Trieste epicentro della protesta No Green Pass

Momenti concitati si sono registrati nei pressi di piazza Unità, dove i manifestanti hanno cercato di entrare nonostante le transenne e la presenza delle forze dell’ordine, oggetto di insulti al pari del presidente del Consiglio, Mario Draghi, e del sindaco Roberto Dipiazza. Le forze dell’ordine hanno caricato usando manganelli, una persona sarebbe rimasta contusa. Sono anche volati tavolini e sedie dei bar della zona. In seguito, le forze dell’ordine hanno sgomberato la zona di Capo di piazza e di piazza della Borsa dove erano arretrati i manifestanti. Polizia e carabinieri in tenuta antisommossa sono avanzati, senza caricare, allontanando le persone che avrebbero voluto restare a manifestare. I

“Dopo una lunga interlocuzione senza esiti e per evitare che la situazione degenerasse ulteriormente, sono stati impiegati i reparti di polizia per allontanare i manifestanti, alcuni dei quali si sono seduti per terra per ostacolare l’attività in atto; in tali frangenti alcuni manifestanti sono stati identificati sul posto, altri accompagnati in Questura. Dopo le verifiche e gli accertamenti investigativi sono state denunciate 18 persone, tra cui la promotrice della manifestazione (organizzata dal Coordinamento No green pass Trieste) e notificati 6 fogli di via obbligatori a persone non residenti a Trieste. “E’ in corso la visione dei filmati realizzati dalla Polizia Scientifica al fine di individuare ulteriori condotte delittuose a carico delle persone identificate e degli altri partecipanti ai disordini”, sottolinea la Questura di Trieste, spiegando che “l’esame delle immagini potrà consentire l’irrogazione di sanzioni amministrative relative al mancato rispetto del distanziamento e l’utilizzo delle mascherine durante il corteo del pomeriggio”.

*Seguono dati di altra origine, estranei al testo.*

/-! ### Waking (01 R20, 08 R205, R206, 12 R319, R329, R332, 13 R351) -/

/-- The pages a group waited for are closed: it replays, or traps for a page declared unresolvable (13 R351). A fetch
leaves what the group still owed, and the clause it was to begin is the trap's THDR (13 R345, R355). -/
def admitPages (s : State) (g : Nat) (r : ParkRec) : State :=
  let bad := r.addrs.filter fun a => r.badPages.contains (a.2 / 65536)
  match bad with
  | [] => s.modGrp g fun x => { x with st := .eligible, park := none, redo := if r.fetch then x.redo else some r }
  | a :: _ =>
    let hdr := (s.grp g).hdr
    trapAt s g 0x06 a.2 (maskOf (bad.map Prod.fst)) r.pc (if r.fetch ∧ hdr = 0 then r.pc else hdr)

/-- A group goes on after the instruction it parked at. -/
def admitPast (s : State) (g : Nat) : State :=
  let s := (retireNow s g).modGrp g fun x => { x with st := .eligible, park := none, seq := x.seq + 1 }
  advance s g

/-- A woken group becomes Eligible again (01 R20). -/
def admitGroup (s : State) (g : Nat) : State :=
  match (s.grp g).park with
  | none => s
  | some r =>
    let back (f : Group → Group) : State := s.modGrp g fun x => { f x with st := .eligible, park := none }
    match r.cause with
    | .feStore _ _ _ => back fun x => { x with redo := some r }
    | .feMem _ _ => back fun x => { x with redo := some r }
    | .fePeer _ _ _ => back fun x => { x with redo := some r }
    | .pages _ _ => admitPages s g r
    | .barWait _ _ => back fun x => { x with replay := true }
    | .gbarWait _ _ => back fun x => { x with replay := true }
    | .barArrive _ _ => back id
    | .gbarArrive _ _ => back id
    | .monitor => admitPast (acquireHalf (acquireHalf s g (r.futile / 4 % 4) (r.futile % 4)) g (r.futile / 16) 3) g
    | .sleep _ _ => admitPast s g
    | .wide _ => admitPast (acquireHalf s g 2 2) g
    | .marker => back id
    | .regroup => back id
    | .rejoin => back id
    | .queue => back id
    | .reply => back id

/-- The continuation tasks of a cluster become Eligible in their furrow order (12 R319). -/
def execContinuationAdmit (cluster : Nat) (s : State) : Host.Outcome State Fault Refusal :=
  let isCont (f : FEntry) : Bool :=
    entryRuns s f && match f.task with | .cont _ _ => true | .team _ => false | .phase _ _ => false
  match furrowHead (s.cluster cluster).furrow isCont with
  | none => .next s
  | some e => match e.task with
    | .cont c k =>
      let s := furrowTake s cluster e
      let g := c * 32 + k
      let s := if (s.grp g).st = .parked then admitGroup s g else s
      done (if (s.cluster cluster).furrow.any isCont then s.post (.continuationAdmit cluster) else s)
    | .team _ => .next s
    | .phase _ _ => .next s

/-- The phase tasks of a cluster: the team reserves again, then its group resumes (12 R319, R332, 15 R389). -/
def execPhaseAdmit (cluster : Nat) (s : State) : Host.Outcome State Fault Refusal :=
  let isPhase (f : FEntry) : Bool :=
    entryRuns s f && match f.task with | .phase _ _ => true | .team _ => false | .cont _ _ => false
  match furrowHead (s.cluster cluster).furrow isPhase with
  | none => .next s
  | some e => match e.task with
    | .phase c k =>
      let g := c * 32 + k
      let tm := (s.grp g).team
      let d := (s.launchOf g).dw
      if !(s.team tm).reserved && !energyFits s cluster (recEnergy d) (recPcc d) 0 then .next s
      else
        let s := limitPoke (setReserved (furrowTake s cluster e) tm cluster true) tm
        let s := if (s.grp g).st = .parked then admitGroup s g else s
        done (if (s.cluster cluster).furrow.any isPhase then s.post (.phaseAdmit cluster) else s)
    | .team _ => .next s
    | .cont _ _ => .next s

/-- FE_BUDGET is raised in place of a re-park (08 R205, R206). -/
def execFeBudget (core slot : Nat) (s : State) : Host.Outcome State Fault Refusal :=
  let g := core * 32 + slot
  let x := s.grp g
  match x.park with
  | none => .next s
  | some r =>
    let fe := match r.cause with
      | .feStore _ _ _ => true | .feMem _ _ => true | .fePeer _ _ _ => true | _ => false
    let limit := (s.ctx (s.ctxOf g)).feretry
    if !fe || limit == 0 || r.futile < limit || x.st != .parked then .next s
    else done (trapAt (unlinkGroup s g) g 0x07 r.lead r.mask r.pc x.hdr)

/-! ### Exit and retirement (01 R15, R20, R25, 12 R317, R332) -/

/-- A group whose lanes have all exited leaves its slot; the last of a team retires it (01 R20, R25). A
group of a regroup batch keeps its slot for the threads that return to it (03 R92). -/
def execGroupExit (core slot : Nat) (s : State) : Host.Outcome State Fault Refusal :=
  let g := core * 32 + slot
  let x := s.grp g
  if !x.exiting ∨ x.pend.any fun p => isResult p.kind || p.kind == .store then .next s
  else if !x.origin.isEmpty then
    let s := s.modGrp g fun x => { settleFlight x with st := .exited, running := false, exiting := false }
    let t := s.team x.team
    .next (recheckWide ((restTeam s x.team).post (.regroupRejoin x.team)) t.launch t.cluster)
  else
    let s := savePoke (freeSlot s g) core slot
    let t := s.team x.team
    let rest := membersOf s x.team
    if rest.isEmpty then .next (s.post (.teamRetire x.team))
    else if rest.any fun h => parkedOn (s.grp h) .regroup then .next (s.post (.regroupRendezvous x.team))
    else .next (recheckWide (restTeam s x.team) t.launch t.cluster)

/-- May a command still write its team's window or tiles (01 R25)? DESIGN CHOICE (log entry 56): a command whose block
has not been read, or whose chain goes on, counts as one that may, since the manual does not say when its ends are known. -/
def cmdLocal (c : Cmd) : Bool :=
  let b := blkOf c.block
  c.block.isEmpty || b.ssp == 1 || b.dsp == 1 || b.dsp == 2 || (b.cv && b.csp) || b.lnk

A Torino i centri sociali seminano il terrore

Pomeriggio difficile anche a Torino, ieri, a causa dei centri sociali che sono scesi in piazza, con la scusa del Green Pass, per vendicarsi di alcuni sgomberi, con corteo di 400 anarchici, che hanno protestato per le vie del centro contro frontiere e Cpr. Le parti sono entrate in contatto in piazza Savoia. In piazza Savoia sono state lanciate uova piene di vernice e bottiglie contro le forze dell’ordine. -na chiamata per ricompattare la galassia anarchica. Per tornare a riaffermare la presenza antagonista in città, dopo gli sgomberi, negli scorsi anni, dell’Asilo di via Alessandria e delle Serrande di corso Giulio Cesare. Tappa in via della Consolata, all’altezza di via Garibaldi, dove i gestori dei locali hanno sbaraccato in fretta. Gli anarchici hanno poi raggiunto Porta Palazzo ed hanno proseguito nella zona nord, verso via Bersezio 3, indirizzo della nuova casa occupata. Si attendono denunce e arresti, anche qui, e qualche commento indignato della sinistra…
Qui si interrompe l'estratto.